December 18, 2017 at 17:48 by Andrew Moran

Gold prices are extending their rally on Monday as the US dollar tumbled amid uncertainty over the Republican tax bill. Although analysts do not believe the GOP tax legislation will fall completely apart, the yellow metal is taking advantage of the concerns among investors.

February gold futures rose $8.00, or 0.64%, to $1,265.50 per ounce at 16:32 GMT on Monday. Gold prices advanced less than 1% last week, trading at their lowest levels in five months.

Silver, the sister commodity to gold, is also looking to rally to start the trading week. March silver futures jumped $0.10, or 0.67%, to $16.17 an ounce. The white metal slipped 1% last week.

The US dollar is plunging on Monday as the greenback is down 0.44%. A weaker US dollar is good for dollar-denominated commodities like gold and silver because it makes it cheaper for foreign investors to purchase.

Investors are uncertain as to what exactly will happen with President Donald Trump’s landmark tax legislation. A key vote on the package is expected in the Congress soon, and Treasury Secretary Steven Mnuchin vowed that the bill will land on the desk of the president before Washington leaves for the Christmas break. Trump has repeatedly said that he wants to get tax reform done before the New Year.

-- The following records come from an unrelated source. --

-- ==== Sys2Proof/Syntax.lean ====
section
/-! DEFINITION. The instructions: the four commands a host starts through the CMD register and the two host bus
transactions, one constructor per row of spec/opcode_table.json (spec 00_scope.md R1, 30_encoding.md R51 and R54). -/

namespace Sys2Proof

/-- One constructor per row of the opcode table. A command has no operand fields: it reads and writes fixed state
(R51, R53). A transaction names its address absolutely, a write also its data byte (R54, R98). -/
inductive Instr where
  /-- FRAME, command byte 0x01: wrap `IN[0:IN_LEN]` in an outbound envelope (R70). -/
  | frame
  /-- UNFRAME, command byte 0x02: validate the reply `IN[0:IN_LEN]` and strip its envelope (R75). -/
  | unframe
  /-- LOADKEY, command byte 0x03: take KEY from the device info `IN[0:IN_LEN]` (R85). -/
  | loadkey
  /-- KEYXOR, command byte 0x04: XOR `IN[0:IN_LEN]` with KEY (R88). -/
  | keyxor
  /-- HOST_WR, `wr A, V`: the host writes byte `v` at bus address `a` (R93). -/
  | hostWr (a : BusAddr) (v : Byte)
  /-- HOST_RD, `rd A -> t`: the host reads the byte at bus address `a` (R94). -/
  | hostRd (a : BusAddr)
  deriving DecidableEq, Repr

end Sys2Proof
end

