/-! ## WellFormed: an ill-formed term for each check, refused -/

theorem test_wellFormed_word : TransWord.wellFormed 0b00000000000000000001 = false ∧
    TransWord.wellFormed 0b10000000000000000001 = true := by decide
theorem test_wellFormed_command : Byte.isCommand 0x00 = false ∧ Byte.isCommand 0x05 = false ∧
    Byte.isCommand 0x01 = true ∧ Byte.isCommand 0x04 = true := by decide

/-! ## One step each -/

/-- Table 2.1, the GetInfo request. -/
theorem test_frame_getInfo : shown 4 (exec .frame (loaded [0x10])) =
    some (0x00, 0x02, 4, [some 0x86, some 0x02, some 0x10, some 0x10]) := by decide
/-- Table 2.1: header bytes in the payload are copied, and the checksum is 0x2C. -/
theorem test_frame_headerBytes : shown 5 (exec .frame (loaded [0x86, 0xAA])) =
    some (0x00, 0x02, 5, [some 0x86, some 0x03, some 0x86, some 0xAA, some 0x2C]) := by decide
/-- Table 2.2, the info reply of S7. -/
theorem test_unframe_info : shown 5 (exec .unframe (loaded [0xAA, 0x06, 0x00, 0x00, 0x00, 0x00, 0x2A, 0x2A])) =
    some (0x00, 0x02, 5, [some 0x00, some 0x00, some 0x00, some 0x00, some 0x2A]) := by decide
/-- S6: ERR_CHECKSUM, STATUS 0x06, OUT_LEN 0. -/
theorem test_unframe_checksum : shown 0 (exec .unframe (loaded [0xAA, 0x02, 0x41, 0x00])) =
    some (0x02, 0x06, 0, []) := by decide
/-- Table 2.3: the byte at index 4, not the last one. -/
theorem test_loadkey_index : keyShown (exec .loadkey (loaded [0x00, 0x01, 0x02, 0x03, 0x04, 0x05])) =
    some (0x00, 0x04, true) := by decide
/-- Table 2.3: a short info keeps KEY and clears KEY_VALID. -/
theorem test_loadkey_short : keyShown (exec .loadkey (keyed 0x2A [0x01, 0x02, 0x03])) =
    some (0x05, 0x2A, false) := by decide
/-- Table 2.4, the burn buffer of S7. -/
theorem test_keyxor_burnBuffer : shown 6 (exec .keyxor (keyed 0x2A [0x11, 0x22, 0x06, 0x1E, 0x51, 0x37])) =
    some (0x00, 0x02, 6, [some 0x3B, some 0x08, some 0x2C, some 0x34, some 0x7B, some 0x1D]) := by decide
/-- Table 2.4: ERR_BADLEN keeps the key. -/
theorem test_keyxor_badLen : keyShown (exec .keyxor { keyed 0x2A [] with inLen := 513 }) =
    some (0x07, 0x2A, true) := by decide
/-- Table 2.5: 0xFF written to IN_LEN_HI reads back as 0x03. -/
theorem test_hostWr_lenHi : latestRead (andThen (exec (.hostWr 0x005 0xFF) State.reset) (exec (.hostRd 0x005))) =
    some 0x03 := by decide
/-- Table 2.6: KEY cannot be written. -/
theorem test_hostWr_key : faultOf (exec (.hostWr 0x003 0x2A) State.reset) = some .writeReadOnly := by decide
/-- Table 2.6: STATUS of a pending command with a valid key. -/
theorem test_hostRd_status : latestRead (exec (.hostRd 0x001) { pendingWith 0x04 0 [] with keyValid := true }) =
    some 0x09 := by decide
/-- Table 2.6 and P5: `OUT[3]` and `OUT[4]` after FRAME of `[10]`. -/
theorem test_hostRd_out : latestRead (andThen (exec .frame (loaded [0x10])) (exec (.hostRd 0x403))) = some 0x10 ∧
    faultOf (andThen (exec .frame (loaded [0x10])) (exec (.hostRd 0x404))) = some .readStale := by decide
/-- Table 2.5: an unwritten input byte. -/
theorem test_uninit : faultOf (step { pendingWith 0x01 0 [] with inLen := 1 }) = some .uninitInput := by decide
/-- Table 2.8. -/
theorem test_checksum16 : checksum16 [] = 0x5115 ∧ checksum16 [0x12] = 0x5115 ∧ checksum16 [0x11, 0x22] = 0x5137 ∧
    checksum16 [0xFF, 0xFF, 0xFF, 0xFF] = 0xFFFF ∧ burnBuffer [] = [0x06, 0x1E, 0x51, 0x15] := by decide

/-! ## Witnesses: concrete states and operands that meet each statement's hypotheses -/

theorem witness_DecodeInvertsEncode : decode (.transaction 0xFFFFF) = .ok (.hostWr 0x7FF 0xFF) ∧
    decode (.command 0x04) = .ok .keyxor := by decide

theorem witness_TransactionWordLayout :
    ((0xFFFFF : TransWord).toNat / 2 ^ 19 = 1 ∧ (0x80000 : TransWord).toNat / 2 ^ 19 = 1) ∧
    ((0x7FF00 : TransWord).toNat / 2 ^ 19 = 0 ∧ (0x7FF00 : TransWord).toNat % 2 ^ 8 = 0) ∧
    ((0x7FFFF : TransWord).toNat / 2 ^ 19 = 0 ∧ (0x00001 : TransWord).toNat % 2 ^ 8 ≠ 0) := by decide

theorem witness_FoldIsXorInAnyOrder : ([0x01, 0x02, 0x04] : List Byte).Perm [0x04, 0x02, 0x01] := by decide

theorem witness_StepRunsHostTransaction :
    ((todo [.txn 0x00100, .wait]).faultRecord = none ∧ (todo [.txn 0x00100, .wait]).busy = false ∧
      decode (.transaction 0x00100) = .ok (.hostRd 0x001)) ∧
    ((pendingWith 0x01 1 [.txn 0x00001]).faultRecord = none ∧ 0 < (pendingWith 0x01 1 [.txn 0x00001]).delay ∧
      decode (.transaction 0x00001) = .error .readWordWithData) := by decide

theorem witness_StepRunsPendingCommand :
    ((pendingWith 0x01 0 [.wait]).busy = true ∧ (pendingWith 0x01 0 [.wait]).delay = 0 ∧
      decode (.command (pendingWith 0x01 0 [.wait]).cmdLast) = .ok .frame) ∧
    ((pendingWith 0x04 3 []).busy = true ∧ (pendingWith 0x04 3 []).program = [] ∧
      decode (.command (pendingWith 0x04 3 []).cmdLast) = .ok .keyxor) := by decide

theorem witness_StepRunsPlacedInstruction :
    (8 ≤ 8 ∧ decodeTableWord 8 0x01 = some .frame) ∧ (8 < 24 ∧ decodeTableWord 24 0xFFFFF = some (.hostWr 0x7FF 0xFF)) ∧
    (8 < 20 ∧ decodeTableWord 20 0x7FF00 = some (.hostRd 0x7FF)) := by decide

theorem witness_StepRunsOtherHostOperations :
    ({ todo [.wrLast 0x200] with hostReads := [0x10] }.hostReads = 0x10 :: [] ∧
      { todo [.wrLast 0x200] with hostReads := [0x10] }.program = .wrLast 0x200 :: []) ∧
    ((todo [.wrLast 0x200]).hostReads = [] ∧ (todo [.wrLast 0x200]).program = .wrLast 0x200 :: []) ∧
    ((pendingWith 0x01 1 [.wait]).program = .wait :: [] ∧ (pendingWith 0x01 1 [.wait]).busy = true ∧
      0 < (pendingWith 0x01 1 [.wait]).delay) ∧
    ((todo [.wait]).program = .wait :: [] ∧ (todo [.wait]).busy = false) ∧
    ((todo []).program = [] ∧ (todo []).busy = false ∧ (todo []).faultRecord = none) := by decide

theorem witness_CommandStartSetsItsState : (loaded [0x10]).busy = false ∧ (pendingWith 0x01 2 []).busy = true := by decide

theorem witness_ReservedByteCompletesWithBadCmd :
    ((0x00 : Byte) = 0x00 ∧ (0x05 : Byte) ≤ 0x05 ∧ (0x05 : Byte) ≤ 0xFF) ∧
    (loaded [0x10]).busy = false ∧ (loaded [0x10]).faultRecord = none := by decide

theorem witness_OverlongInputCompletesWithBadLen :
    IsCommand .loadkey ∧ IsCommand .frame ∧ 512 < { State.reset with inLen := 513 }.inLen.toNat ∧
    512 < { State.reset with inLen := 1023 }.inLen.toNat := by unfold IsCommand; decide

theorem witness_UnwrittenInputFaults :
    ({ State.reset with inLen := 1 }.inLen.toNat ≤ 512 ∧ 0 < { State.reset with inLen := 1 }.inLen.toNat ∧
      written { State.reset with inLen := 1 } 0 = false) ∧
    ({ State.reset with inLen := 512 }.inLen.toNat ≤ 512 ∧ 511 < { State.reset with inLen := 512 }.inLen.toNat ∧
      written { State.reset with inLen := 512 } 511 = false) := by decide

theorem witness_PendingCommandIsCheckedInOrder :
    ((pendingWith 0x05 0 []).faultRecord = none ∧ (pendingWith 0x05 0 []).busy = true ∧
      (pendingWith 0x05 0 []).delay = 0 ∧ 0x05 ≤ (pendingWith 0x05 0 []).cmdLast ∧
      (pendingWith 0x00 0 []).cmdLast = 0x00) ∧
    (0x01 ≤ (pendingWith 0x01 0 []).cmdLast ∧ (pendingWith 0x04 0 []).cmdLast ≤ 0x04) ∧
    512 < { pendingWith 0x01 0 [] with inLen := 513 }.inLen.toNat ∧
    (∃ i, i < { pendingWith 0x04 0 [] with inLen := 512 }.inLen.toNat ∧
      written { pendingWith 0x04 0 [] with inLen := 512 } i = false) ∧
    (∀ i, i < { pendingWith 0x04 0 [] with inLen := 1, mem := [(0x200, 0x10)] }.inLen.toNat →
      written { pendingWith 0x04 0 [] with inLen := 1, mem := [(0x200, 0x10)] } i = true) :=
  ⟨by decide, by decide, by decide, ⟨0, by decide⟩, by decide⟩

theorem witness_FailedCommandWritesNoResult :
    (∃ t, exec .keyxor (loaded [0x11]) = .next t ∧ t.errCode ≠ 0x00) ∧
    (∃ t, exec .loadkey (loaded [0x11]) = .next t ∧ t.errCode ≠ 0x00) :=
  ⟨⟨_, rfl, by decide⟩, ⟨_, rfl, by decide⟩⟩

/-- Two states that differ in an old result byte of OUT_BUF, and in nothing a command reads. -/
theorem witness_CommandIsAFunctionOfItsInputs :
    let s := { keyed 0x2A [0x11] with outLen := 1, mem := [(0x200, 0x11), (0x400, 0x55)] }
    let s' := keyed 0x2A [0x11]
    IsCommand .keyxor ∧ s'.inLen = s.inLen ∧ (∀ i, i < 512 → inByte s' i = inByte s i) ∧ s'.key = s.key ∧
      s'.keyValid = s.keyValid ∧ s'.mem ≠ s.mem ∧ ∃ t, exec .keyxor s = .next t ∧ t.errCode = 0x00 := by
  refine ⟨by simp [IsCommand], rfl, fun i hi => ?_, rfl, rfl, by decide, _, rfl, rfl⟩
  have h : ¬ Config.inBase + i = 0x400 := by simp only [Config.inBase]; omega
  simp [inByte, keyed, loaded, Memory.writeSeq, Memory.write, Memory.read, h]

theorem witness_WaitReachesTheBlocksStep :
    (pendingWith 0x01 0 [.wait]).faultRecord = none ∧ (pendingWith 0x01 0 [.wait]).busy = true ∧
    (pendingWith 0x01 0 [.wait]).program = .wait :: [] ∧ (pendingWith 0x04 3 [.wait]).program = .wait :: [] := by decide

theorem witness_LatencyChangesNoResult :
    (∃ t, runSteps (0 + 2) { pendingWith 0x01 0 [.wait] with delay := 0 } = .next t) ∧
    (∃ t, runSteps (3 + 2) { pendingWith 0x01 0 [.wait] with delay := 3 } = .next t) ∧
    faultOf (runSteps (1 + 2) { pendingWith 0x01 0 [.wait] with delay := 1, inLen := 1 }) = some .uninitInput :=
  ⟨⟨_, rfl⟩, ⟨_, rfl⟩, by decide⟩

theorem witness_FrameWrapsThePayload :
    (InputIs (loaded []) [] ∧ ([] : List Byte).length ≤ 254) ∧
    (InputIs (loaded (many 254 0xFF)) (many 254 0xFF) ∧
      (many 254 0xFF).length ≤ 254) :=
  ⟨⟨loaded_input (by simp), by simp⟩, loaded_input (by simp), by simp⟩

theorem witness_FrameRefusesALongPayload :
    (InputIs (loaded (many 255 0x00)) (many 255 0x00) ∧
      254 < (many 255 0x00).length ∧ (loaded (many 255 0x00)).outLen = 0) ∧
    (InputIs (loaded (many 512 0x00)) (many 512 0x00) ∧
      (many 512 0x00).length ≤ 512) :=
  ⟨⟨loaded_input (by simp), by simp, rfl⟩, loaded_input (by simp), by simp⟩

theorem witness_FrameInvariants :
    InputIs (loaded [0x10]) [0x10] ∧ ∃ t, exec .frame (loaded [0x10]) = .next t ∧ t.errCode = 0x00 :=
  ⟨loaded_input (by simp), _, rfl, rfl⟩

theorem witness_UnframeInvertsFrame :
    InputIs (loaded [0x10]) [0x10] ∧
    (∃ t, exec .frame (loaded [0x10]) = .next t ∧ OutputIs t [0x86, 0x02, 0x10, 0x10]) ∧
    InputIs (loaded [0xAA, 0x02, 0x10, 0x10]) (([0x86, 0x02, 0x10, 0x10] : List Byte).set 0 0xAA) :=
  ⟨loaded_input (by simp), ⟨_, rfl, by unfold OutputIs; decide⟩, loaded_input (by simp)⟩

theorem witness_UnframeStripsTheEnvelope :
    InputIs (loaded [0xAA, 0x02, 0x41, 0x41, 0xFF, 0xFF])
      ([0xAA, BitVec.ofNat 8 (([0x41] : List Byte).length + 1)] ++ [0x41] ++ [fold [0x41]] ++ [0xFF, 0xFF]) ∧
    (let q : List Byte := many 254 0x01
     let tail : List Byte := many 255 0x00
     let r := [0xAA, BitVec.ofNat 8 (q.length + 1)] ++ q ++ [fold q] ++ tail
     InputIs (loaded r) r ∧ q.length ≤ 254 ∧ q.length + tail.length + 3 ≤ 512) :=
  ⟨loaded_input (bs := [0xAA, 0x02, 0x41, 0x41, 0xFF, 0xFF]) (by simp), loaded_input (by simp), by simp, by simp⟩

theorem witness_UnframeChecksTheHeaderFirst :
    (InputIs (loaded []) [] ∧ ([] : List Byte)[0]? ≠ some 0xAA) ∧
    (InputIs (loaded [0x00]) [0x00] ∧ ([0x00] : List Byte)[0]? ≠ some 0xAA) :=
  ⟨⟨loaded_input (by simp), by decide⟩, loaded_input (by simp), by decide⟩

theorem witness_UnframeRefusesAShortReply :
    (InputIs (loaded [0xAA]) [0xAA] ∧ ([0xAA] : List Byte)[0]? = some 0xAA ∧ ([0xAA] : List Byte).length < 2) ∧
    (InputIs (loaded [0xAA, 0x03, 0x01, 0x02]) [0xAA, 0x03, 0x01, 0x02] ∧
      ([0xAA, 0x03, 0x01, 0x02] : List Byte)[1]? = some 0x03 ∧
      ([0xAA, 0x03, 0x01, 0x02] : List Byte).length < (0x03 : Byte).toNat + 2) :=
  ⟨⟨loaded_input (by simp), by decide, by decide⟩, loaded_input (by simp), by decide, by decide⟩

theorem witness_UnframeChecksTheChecksum :
    let r : List Byte := [0xAA, 0x02, 0x41, 0x00]
    InputIs (loaded r) r ∧ r[0]? = some 0xAA ∧ r[1]? = some 0x02 ∧ (0x02 : Byte).toNat + 2 ≤ r.length ∧
      r[(0x02 : Byte).toNat + 1]? ≠ some (fold ((r.take ((0x02 : Byte).toNat + 1)).drop 2)) :=
  ⟨loaded_input (by simp), by decide, by decide, by decide, by decide⟩

theorem witness_UnframeIgnoresTrailingBytes :
    (let r : List Byte := [0xAA, 0x02, 0x41, 0x41, 0xFF]
     InputIs (loaded r) r ∧ r[1]? = some 0x02 ∧ (0x02 : Byte).toNat + 2 < r.length ∧
       InputIs (loaded [0xAA, 0x02, 0x41, 0x41]) (r.take ((0x02 : Byte).toNat + 2))) ∧
    (let s := { loaded [0xAA, 0x02, 0x41, 0x41] with inLen := 512 }
     inByte s 1 = some 0x02 ∧ (0x02 : Byte).toNat + 2 ≤ 4 ∧ 4 < s.inLen.toNat ∧ s.inLen.toNat ≤ 512 ∧
       written s 4 = false ∧ written s 511 = false) :=
  ⟨⟨loaded_input (by simp), by decide, by decide, loaded_input (by simp)⟩, by decide⟩

theorem witness_UnframeAcceptsLengthZero :
    (InputIs (loaded [0xAA, 0x00]) [0xAA, 0x00] ∧
      ∃ t, exec .unframe (loaded [0xAA, 0x00]) = .next t ∧ t.errCode = 0x00) ∧
    InputIs (loaded [0xAA, 0x00, 0x05]) [0xAA, 0x00, 0x05] :=
  ⟨⟨loaded_input (by simp), _, rfl, rfl⟩, loaded_input (by simp)⟩

theorem witness_UnframeWithLengthOne :
    InputIs (loaded [0xAA, 0x01, 0x00]) (0xAA :: 0x01 :: 0x00 :: []) ∧
    InputIs (loaded [0xAA, 0x01, 0x01]) (0xAA :: 0x01 :: 0x01 :: []) ∧
    (InputIs (loaded (0xAA :: 0x01 :: 0x00 :: many 509 0x00)) (0xAA :: 0x01 :: 0x00 :: many 509 0x00) ∧
      (many 509 0x00).length ≤ 509) ∧
    InputIs (loaded [0xAA, 0x00]) [0xAA, 0x00] :=
  ⟨loaded_input (by simp), loaded_input (by simp), ⟨loaded_input (by simp), by simp⟩, loaded_input (by simp)⟩

theorem witness_LoadKeyTakesTheFifthByte :
    (InputIs (loaded [0x00, 0x00, 0x00, 0x00, 0x2A]) [0x00, 0x00, 0x00, 0x00, 0x2A] ∧
      5 ≤ ([0x00, 0x00, 0x00, 0x00, 0x2A] : List Byte).length ∧
      ([0x00, 0x00, 0x00, 0x00, 0x2A] : List Byte)[4]? = some 0x2A) ∧
    (InputIs (loaded (many 512 0x77)) (many 512 0x77) ∧
      (many 512 0x77)[4]? = some 0x77) :=
  ⟨⟨loaded_input (by simp), by decide, by decide⟩, loaded_input (by simp), many_getElem? _ (by decide)⟩

theorem witness_LoadKeyFailureDropsTheKey :
    (InputIs (keyed 0x2A []) [] ∧ ([] : List Byte).length < 5) ∧
    (InputIs (loaded [0x01, 0x02, 0x03, 0x04]) [0x01, 0x02, 0x03, 0x04] ∧
      ([0x01, 0x02, 0x03, 0x04] : List Byte).length < 5) ∧
    512 < { keyed 0x2A [] with inLen := 513 }.inLen.toNat :=
  ⟨⟨by unfold InputIs; decide, by decide⟩, ⟨loaded_input (by simp), by decide⟩, by decide⟩

theorem witness_KeyXorMasksTheBuffer :
    (InputIs (keyed 0x2A []) [] ∧ (keyed 0x2A []).keyValid = true) ∧
    (InputIs (keyed 0x2A (many 512 0x00)) (many 512 0x00) ∧
      (many 512 0x00).length ≤ 512) :=
  ⟨⟨by unfold InputIs; decide, rfl⟩, keyed_input (by simp), by simp⟩

/-- The key becomes valid by LOADKEY, and stops being valid in each of the three ways. -/
theorem witness_KeyIsValidForOneKeyXor :
    (InputIs (loaded [0x11]) [0x11] ∧ (loaded [0x11]).keyValid = false) ∧
    (let s := { loaded [0x00, 0x00, 0x00, 0x00, 0x2A] with cmdLast := 0x03, busy := true }
     s.keyValid = false ∧ keyShown (step s) = some (0x00, 0x2A, true)) ∧
    (let s := { keyed 0x2A [0x11] with cmdLast := 0x04, busy := true }
     s.keyValid = true ∧ keyShown (step s) = some (0x00, 0x2A, false)) ∧
    (let s := { keyed 0x2A [0x11] with cmdLast := 0x03, busy := true }
     s.keyValid = true ∧ keyShown (step s) = some (0x05, 0x2A, false)) ∧
    (let s := { keyed 0x2A [0x11] with program := [.reset] }
     s.keyValid = true ∧ keyShown (step s) = some (0x00, 0x00, false)) :=
  ⟨⟨loaded_input (by simp), rfl⟩, by decide, by decide, by decide, by decide⟩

Traders are shorting gold as hedge funds and money managers slashed their net long positions in COMEX gold contracts in the week ending December 12, according to data from the Commodity Futures Trading Commission (CFTC).

Silver is also taking a hit in the futures market. CFTC reporting figures show that nearly 10,000 tons of silver were sold on the futures market in the last two weeks, and more than 11,000 in the last four weeks, which is equal to about five months of global silver mining production.

Analysts note that spot gold is facing a resistance at $1,262 an ounce, and a strengthening US dollar at the end of 2017 may force spot gold to find support at $1,239.

This comes as the Federal Reserve raised interest rates for the third time this year last week, and anticipates three rate hikes next year. Gold is generally sensitive to a rising-rate environment because it boosts the opportunity cost and encourages investors into yield-bearing assets.